# About this exercise
Range to output from the entries below: the line containing "if n ≤ o then []" through the line containing "near-pool operation. -/". Set it down exactly, ends included, nothing else.

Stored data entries
/-- The first request of the ingress queues for which there is a place (R172). -/
def State.ingressNext (s : State) : Option (Nat × TxnKind) :=
  s.hitch.ingress.find? (fun e => match s.kindPart e.2 with | some p => s.txnFits p 1 | none => true)

/-- A line whose agent request waited for a way can go on: the line is in the directory, a way is free, or an entry can be evicted (R175). -/
def State.resumes (s : State) (l : Nat) : Bool :=
  match s.txnAt l with
  | some t => (match t.kind with
    | .cxl _ n _ _ =>
      let p := s.agentPart n
      (s.dirAt l).isSome || (s.freeWay l p).isSome || (decide (s.evictions < 256) && (s.victim l p).isSome)
    | _ => true)
  | none => true

/-- A transaction becomes the one open on its line: holders that are being recalled leave it, and its snoops go out; `go` is done where no response is to come. -/
def openTxn (l : Nat) (k : TxnKind) (queue : List TxnKind) (go : Prog) : Prog := .all [purgeLine l, rd fun u =>
  let sn := u.snoopsOf l k
  .all [.eff (.txn l (some { kind := k, snoop := sn.1, waitFor := sn.2, queue := queue })), snoopAll l sn.1 sn.2, Prog.when sn.2.isEmpty go]]

/-- The transactions of a line go on, from one whose last response is in to the next that waits (R172, R175); without a line, requests that waited for a way or for a
place, in order of arrival. The first argument bounds the steps. A request of a requester that stores keeps the line until it is performed. A request of an agent that is
no longer ACTIVE is refused (R180).
[Marks: DEDUCED, log entry 27.] -/
def drive : Nat → Option Nat → Prog
  | 0, _ => .skip
  | fuel + 1, none => rd fun s =>
    match s.hitch.stalls.find? s.resumes, s.ingressNext with
    | some l, _ => .all [.eff (.stalls (s.hitch.stalls.erase l)), drive fuel (some l), drive fuel none]
    | none, some (l, k) => .all [.eff (.ingress (s.hitch.ingress.erase (l, k))),
        (match s.txnAt l with
        | some t => .eff (.txn l (some { t with queue := t.queue ++ [k] }))
        | none => openTxn l k [] (drive fuel (some l))),
        drive fuel none]
    | none, none => .skip
  | fuel + 1, some l => rd fun s =>
    match s.txnAt l with
    | none => .skip
    | some t =>
      let next : Prog :=
        match t.queue with
        | [] => .all [.eff (.txn l none), drive fuel none]
        | k :: rest => .all [openTxn l k rest (drive fuel (some l)), drive fuel none]
      if ¬ t.waitFor.isEmpty then .skip
      else match t.kind with
        | .cxl op n data poison =>
          let p := s.agentPart n
          if s.agentSt n ≠ agActive then .seq (cxlRefuse (s.agentPort n) l stDenied 0x420 n p) next
          else if op.caches ∧ (s.dirAt l).isNone ∧ (s.freeWay l p).isNone ∧ SMap.get false s.pool.poison l = false ∧
              (s.page (l * 64 / 2 ^ 21)).st ≠ .poisoned then
            match (if s.evictions < 256 then s.victim l p else none) with
            | none => if s.hitch.stalls.contains l then .skip else .eff (.stalls (s.hitch.stalls ++ [l]))
            | some v => .all [count F.HITCH_EVICT_COUNT.COUNT [], purgeLine v.line, rd fun u =>
                match u.dirAt v.line with
                | none => drive fuel (some l)
                | some e => .all [
                    .eff (.txn v.line (some { kind := .evict, snoop := .inv, waitFor := e.holders, next := some (l, t.kind) })),
                    snoopAll v.line .inv e.holders]]
          else .seq (finishCxl l op n data poison (decide (t.snoop = .data))) next
        | .req r =>
          match s.req r with
          | none => next
          | some q => if q.writesLines then .skip else .seq (captureLine r l) next
        | .evict => .all [dropDir l,
            match t.next with
            | none => .skip
            | some p => .all [.eff (.txn l (some { t with next := none })), drive fuel (some p.1)],
            next]
        | .poisonClear => .seq (finishPoisonClear l) next
        | .done => next
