-- ==== Sys2Proof/Machine/Send.lean ====
section
/-! DEFINITION. Requests that the switch itself sends on a connection (R46, R74, R83): forwarded and gateway requests, stage arrivals and releases. -/
namespace Sys2Proof.Machine
open Sys2Proof

/-- The stage switch at the far end of a connection, where its peer is one: SWITCH_INDEX.
[Marks: DESIGN CHOICE, log entry 52.] -/
def State.peerIdx (s : State) (c : Nat) : Option Nat :=
  match SMap.get 0 s.btp.peers (s.conn c).peerAddr with
  | 0 => none
  | n + 1 => some n

/-- The first OPEN connection to the switch of the stage with an index.
[Marks: DESIGN CHOICE, log entry 52.] -/
def State.connTo (s : State) (i : Nat) : Option Nat :=
  (s.btp.conns.find? (fun e => decide (e.2.st = .open) && decide (s.peerIdx e.1 = some i))).map (·.1)

/-- A hall address of this stage (R44). -/
def State.hall (s : State) (a : Nat) : Nat := s.r F.FELT_STAGE.STAGE_ID [] * 2 ^ 52 + a % 2 ^ 52

/-- The word of LEN and ATTR of a memory extension (R52). -/
def lenAttr (len attr : Nat) : Nat := len * 2 ^ 32 + attr % 2 ^ 32

/-- A request goes out on a connection, as segments where it is a BULK_WRITE (R59); what it stands for is kept until it ends. -/
def sendReq (o : OutReq) (ord : Nat) (words : List Nat) (data : List Byte) : Prog := fresh fun t =>
  let tid := t % 2 ^ 32
  .all [.eff (.out t (some { o with tid := tid })),
    Prog.each (if o.op = 0x15 then (segments 2048 0 data).map (fun p => (words ++ [segWord p.1], p.2, some p.1)) else [(words, data, none)])
      (fun p => sendPkt o.conn { psn := 0, op := o.op, tid := tid, resp := false, status := 0, ord := ord, ext := extBytes p.1, data := p.2.1
                                 epoch := 0, rto := 0 } p.2.2)]

end Sys2Proof.Machine
end

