/-- The store gatherings of a source stop. -/
def flushStores (src : Src) : Prog := rd fun s =>
  Prog.each (s.btp.gathers.filter (fun g => g.store && decide (g.src.stream = src.stream))) flushGather

/-- The end of the bytes a store gathering holds. -/
def State.gatherEnd (s : State) (g : Gather) : Nat :=
  (g.reqs.filterMap s.req).foldl (fun m q => max m (q.addr + q.len)) 0

/-- A store or load bound for another stage reaches its gateway port (R91).
[Marks: DESIGN CHOICE, log entry 26.] -/
def gatewayTake (r c : Nat) : Prog := rd fun s =>
  match s.req r with
  | none => .skip
  | some q =>
    let mine (g : Gather) : Bool := decide (g.src.stream = q.src.stream) && decide (g.gate = c) && !g.closed && decide (g.block = q.addr / 4096) && s.joinable g r
    let add (g : Gather) : Prog := .all [
      .eff (.gathers (s.btp.gathers.map (fun h => if h = g then { g with reqs := g.reqs ++ [r] } else h))), setWait r .other,
      Prog.when (g.store && decide ((q.addr + q.len) % 4096 = 0)) (flushGather { g with reqs := g.reqs ++ [r] })]
    let start (st : Bool) : Prog := rd fun u =>
      let g : Gather := { src := q.src, gate := c, block := q.addr / 4096, store := st, reqs := [r] }
      .all [.eff (.gathers (u.btp.gathers ++ [g])), setWait r .other]
    if q.src.stream.isNone then forwardReq r c 0
    else if q.op = 0x11 ∧ s.ordOf q ≠ 2 then
      match s.btp.gathers.find? (fun g => g.store && mine g && decide (s.gatherEnd g = q.addr)) with
      | some g => add g
      | none => .seq (flushStores q.src) (if q.addr % 64 = 0 then start true else forwardReq r c 0)
    else if q.op = 0x10 then
      .seq (flushStores q.src) (rd fun u => match u.btp.gathers.find? (fun g => !g.store && mine g) with
        | some g => .all [.eff (.gathers (u.btp.gathers.map (fun h => if h = g then { g with reqs := g.reqs ++ [r] } else h))), setWait r .other]
        | none => start false)
    else .seq (flushStores q.src) (forwardReq r c 0)

/-- GATEWAY_GATHER_TIMEOUT (R91): 2 µs after it started, or once it has stopped, the gathering number i is sent. -/
def execGatewayGatherTimeout (i : Nat) (s : State) : Host.Outcome State Fault Refusal := run s (Prog.opt (s.btp.gathers[i]?) flushGather)

/-- One request leaves the switch; a request to a gateway is gathered or forwarded; with no connection to its home it waits. -/
def leave (r : Nat) : Prog := rd fun s =>
  match s.req r with
  | none => .skip
  | some q => match q.dest, s.exitConn q with
    | .gateway c, none => refuse r stTimeout 0x850 c
    | .gateway c, some _ => gatewayTake r c
    | _, none => setWait r .none
    | _, some c => forwardReq r c (s.ownEpochLo q.old q.addr)

/-- The merged request of a forwarding entry is sent (R189): one participant goes on as it is. -/
def sendForward (e : Nat) : Prog := rd fun s =>
  match s.combAt e with
  | none => .skip
  | some x => match s.combReqs x with
    | [] => .eff (.comb e none)
    | [p] => .all [.eff (.comb e none), leave p.1]
    | p :: ps => match s.exitConn p.2 with
      | none => (match p.2.dest with
        | .gateway c => combReply e { status := stTimeout, cause := 0x850, obj0 := c }
        | _ => .skip)
      | some c =>
        let own := match p.2.dest with | .gateway _ => 0 | _ => s.ownEpochLo p.2.old p.2.addr
        let a := if x.atomic.isSome then p.2.addr else x.line * 64
        let len := if x.atomic.isSome then p.2.len else 64
        let attr := setBits (setBits p.2.attr 22 1 0) 0 16 own
        let ops := if x.atomic.isSome then
          [ofBe (leBytes 8 ((combOperand ((p :: ps).map (·.2)) (p.2.addr % 64)).getD 0)), 0] else []
        .all [.eff (.comb e (some { x with sent := true, closed := true, ops := p :: ps })),
          sendReq { conn := c, tid := 0, op := p.2.op, addr := a, len := len, comb := some e } 1 ([a, lenAttr len attr] ++ ops) []]

/-- FULLER_FORWARD_HOLD_EXPIRY (R189): FWD_HOLD_NS after its first participant a forwarding entry sends its merged request. -/
def execFullerForwardHoldExpiry (e : Nat) (s : State) : Host.Outcome State Fault Refusal := run s <|
  match s.combAt e with
  | none => .skip
  | some x => if x.forward ∧ ¬ x.sent then sendForward e else .skip

/-- A request bound for another switch passes the Fuller (R189) and leaves. -/
def goOut (r : Nat) (q : Req) : Prog := rd fun s =>
  let toKnot : Bool := match q.dest with | .knotHome _ => true | _ => false
  if !s.combinable r q || toKnot then leave r
  else match s.combFor q true with
    | some e => .all [combJoin e r, rd fun u => match u.combAt e with
        | some x => if u.r F.FULL_CTRL.MAX_FANOUT [] ≤ x.parts.length then sendForward e else .skip
        | none => .skip]
    | none => if s.combRoom q.part then combOpen r q true false (fun _ => .skip)
      else .all [count F.FULL_NOENTRY_COUNT.COUNT [], leave r]

/-! ### The rows -/

/-- Whether a request of a source keeps its store gathering open: another store that leaves for a gateway and is not STRICT (R91). -/
def State.gathers (s : State) (q : Req) : Bool :=
  decide (q.op = 0x11) && decide (s.ordOf q ≠ 2) && (match q.dest with | .gateway _ => true | _ => false)

/-- The die-to-die link by which a request reaches the Felt (R30): that of its compute die or of its Brim die. -/
def State.dieLink (s : State) : Src → Option Nat
  | .ctx c _ => some (ctxDie c)
  | .conn c => some (8 + connDie c)
  | .qp n => some (8 + qpDie n)
  | .agent n => some (8 + s.agentPort n / 64)
  | .cxlPort p => some (8 + p / 64)
  | _ => none

/-- The link of a request carries traffic: it does not retrain (R33). -/
def State.linkRuns (s : State) (q : Req) : Bool := match s.dieLink q.src with | some n => !s.d2d.retraining.contains n | none => true

/-- A request that may be performed now: admitted, of the row's opcode, not yet sent or merged, in order (R76), and of a die whose link carries traffic
(R33). The first request of a source that its store
gathering does not take ends that gathering (R91). -/
def performReq (r op : Nat) (go : Req → Prog) : Prog := rd fun s =>
  match s.req r with
  | none => .skip
  | some q =>
    let waits : Bool := match q.wait with | .sent _ | .other | .launch => true | .merged _ => (s.leads r).isNone | _ => false
    if q.resp || decide (q.op ≠ op) || waits || !s.linkRuns q || !s.inOrder r q then .skip
    else .seq (Prog.when (!s.gathers q && q.src.stream.isSome) (flushStores q.src)) (afterRetry r q (go q))

/-- A request is performed where it goes: at the home, at a knot slot held here, or at another switch. -/
def atDest (r : Nat) (q : Req) (home : Nat → Prog) : Prog := rd fun s =>
  match q.dest, q.ext, s.slotOf (q.addr % 2 ^ 52) with
  | .home, some e, _ => home e
  | .knotWin, _, some p => if (s.knot p.1).held.contains (.req r) then .skip else slotAccess r p.1 p.2
  | .knotWin, _, none => refuse r stDenied 0x830 q.addr
  | .route _, _, _ | .knotHome _, _, _ | .gateway _, _, _ => goOut r q
  | _, _, _ => .skip

/-- What a LOAD does. -/
def doLoad (r : Nat) (t : TierRead) (far : List Byte) : Prog :=
  performReq r 0x10 fun q => atDest r q fun e => rd fun u =>
    match u.leads r with
    | some (n, _) => combLoad n r t far
    | none =>
      let alone := homeRead r e (q.addr % 2 ^ 52) q.len t far (finish r)
      if ¬ u.combinable r q then alone
      else match u.combFor q false with
        | some n => combJoin n r
        | none => if u.combRoom q.part then combOpen r q false true (fun n => combLoad n r t far)
          else .all [count F.FULL_NOENTRY_COUNT.COUNT [], alone]

/-- LOAD (R59): `t` is the answer of the page's tier, `far` the base bytes that another switch returned for a COMPRESSED extent. -/
def execLoad (r : Nat) (t : TierRead) (far : List Byte) (s : State) : Host.Outcome State Fault Refusal := run s (doLoad r t far)

/-- What a STORE does. -/
def doStore (r : Nat) : Prog :=
  performReq r 0x11 fun q => atDest r q fun e => rd fun s =>
    if s.storeFirst r q then homeStore r e (q.addr % 2 ^ 52) q.data (finish r) else .skip

/-- STORE (R59). -/
def execStore (r : Nat) (s : State) : Host.Outcome State Fault Refusal := run s (doStore r)

/-- ATOMIC (R60): combined where it is eligible, and otherwise performed at the home. -/
def execAtomic (r : Nat) (t : TierRead) (s : State) : Host.Outcome State Fault Refusal := run s <|
  performReq r 0x12 fun q => atDest r q fun e => rd fun u =>
    match u.leads r with
    | some (n, x) => if x.sent then combAtomic n r t else .skip
    | none =>
      let alone := homeModify r e (q.addr % 2 ^ 52) q.asize t (fun old => leBytes q.asize (q.applyTo (ofLe old))) (finish r)
      if ¬ u.combinable r q then alone
      else match u.combFor q false with
        | some n => combJoin n r
        | none => if u.combRoom q.part then combOpen r q false false (fun _ => .skip)
          else .all [count F.FULL_NOENTRY_COUNT.COUNT [], alone]

/-- TRIGGER (R61): a trigger to a knot slot held here; to any other address it is not allowed. -/
def execTrigger (r : Nat) (s : State) : Host.Outcome State Fault Refusal := run s <|
  performReq r 0x13 fun q => atDest r q fun _ => refuse r stDenied 0x517 q.addr

/-- What a BULK_READ does.
[Marks: DESIGN CHOICE, log entry 37.] -/
def doBulkRead (r : Nat) (t : TierRead) (far : List Byte) : Prog :=
  performReq r 0x14 fun q => atDest r q fun e => homeRead r e (q.addr % 2 ^ 52) q.len t far (finish r)

/-- BULK_READ (R59): the whole range is read, and answered in segments. -/
def execBulkRead (r : Nat) (t : TierRead) (far : List Byte) (s : State) : Host.Outcome State Fault Refusal := run s (doBulkRead r t far)

/-- The oldest segment of a BULK_WRITE that waits is placed by its offset; the last one ends the transfer (R57, R59). -/
def placeSegment (r e : Nat) : Prog := rd fun s =>
  match s.req r with
  | none => .skip
  | some q => match q.segs with
    | [] => .skip
    | (o, bs) :: rest =>
      let x := s.ext e
      let a := q.addr % 2 ^ 52 + o
      let go := rd fun u => match u.writeAcc x a bs.length false, u.req r with
        | .wait, _ => waitPage r a
        | .refuse st c b, _ => refuse r st c b
        | .ok, some p => .all [homeWrite x a bs,
            .eff (.req r (some { p with segs := rest, placed := p.placed + bs.length, wait := .none })),
            Prog.when (decide (p.placed + bs.length = p.want)) (respond r stOk [])]
        | .ok, none => .skip
      if x.coherent ∧ ¬ bs.isEmpty then recallLines r q (linesOf a bs.length) go else go

/-- What a BULK_WRITE segment does. -/
def doBulkWriteSegment (r : Nat) : Prog :=
  performReq r 0x15 fun q => match q.dest, q.ext with
    | .home, some e => placeSegment r e
    | .knotWin, _ => refuse r stDenied 0x517 q.addr
    | _, _ => if q.rcv = q.want then atDest r q (fun _ => .skip) else .skip

/-- BULK_WRITE_SEGMENT (R59): the next segment of the transfer is placed; a transfer for another switch goes on when its body is complete. -/
def execBulkWriteSegment (r : Nat) (s : State) : Host.Outcome State Fault Refusal := run s (doBulkWriteSegment r)

/-! ### Near-pool operations (R130 to R132) -/

/-- The units of a near-pool operation in ascending order: lines, and whole POISONED pages that a FILL or COPY covers (R131, R132). The first argument
bounds their number. -/
def State.nearUnits (s : State) (clears : Bool) (a n : Nat) : Nat → Nat → List (Nat × Nat)
  | 0, _ => []
  | k + 1, o =>
    if n ≤ o then []
    else
      let b := a + o
      if clears ∧ b % 2 ^ 21 = 0 ∧ o + 2 ^ 21 ≤ n ∧ (s.page (b / 2 ^ 21)).st = .poisoned then (o, 2 ^ 21) :: State.nearUnits s clears a n k (o + 2 ^ 21)
      else (o, 64) :: State.nearUnits s clears a n k (o + 64)

/-- A value of the source of a near-pool operation. -/
def State.nearSrc (s : State) (q : Req) (o n : Nat) (far : List Byte) : List Byte :=
  match q.ext2, s.extAt (q.opA % 2 ^ 52) with
  | none, none => (far.drop o).take n ++ List.replicate (n - ((far.drop o).take n).length) 0
  | _, _ => overlay q.got (q.opA % 2 ^ 52 + o) (s.memBytes (q.opA % 2 ^ 52 + o) n)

# Task answer
    if n ≤ o then []
    else
      let b := a + o
      if clears ∧ b % 2 ^ 21 = 0 ∧ o + 2 ^ 21 ≤ n ∧ (s.page (b / 2 ^ 21)).st = .poisoned then (o, 2 ^ 21) :: State.nearUnits s clears a n k (o + 2 ^ 21)
      else (o, 64) :: State.nearUnits s clears a n k (o + 64)

/-- A value of the source of a near-pool operation. -/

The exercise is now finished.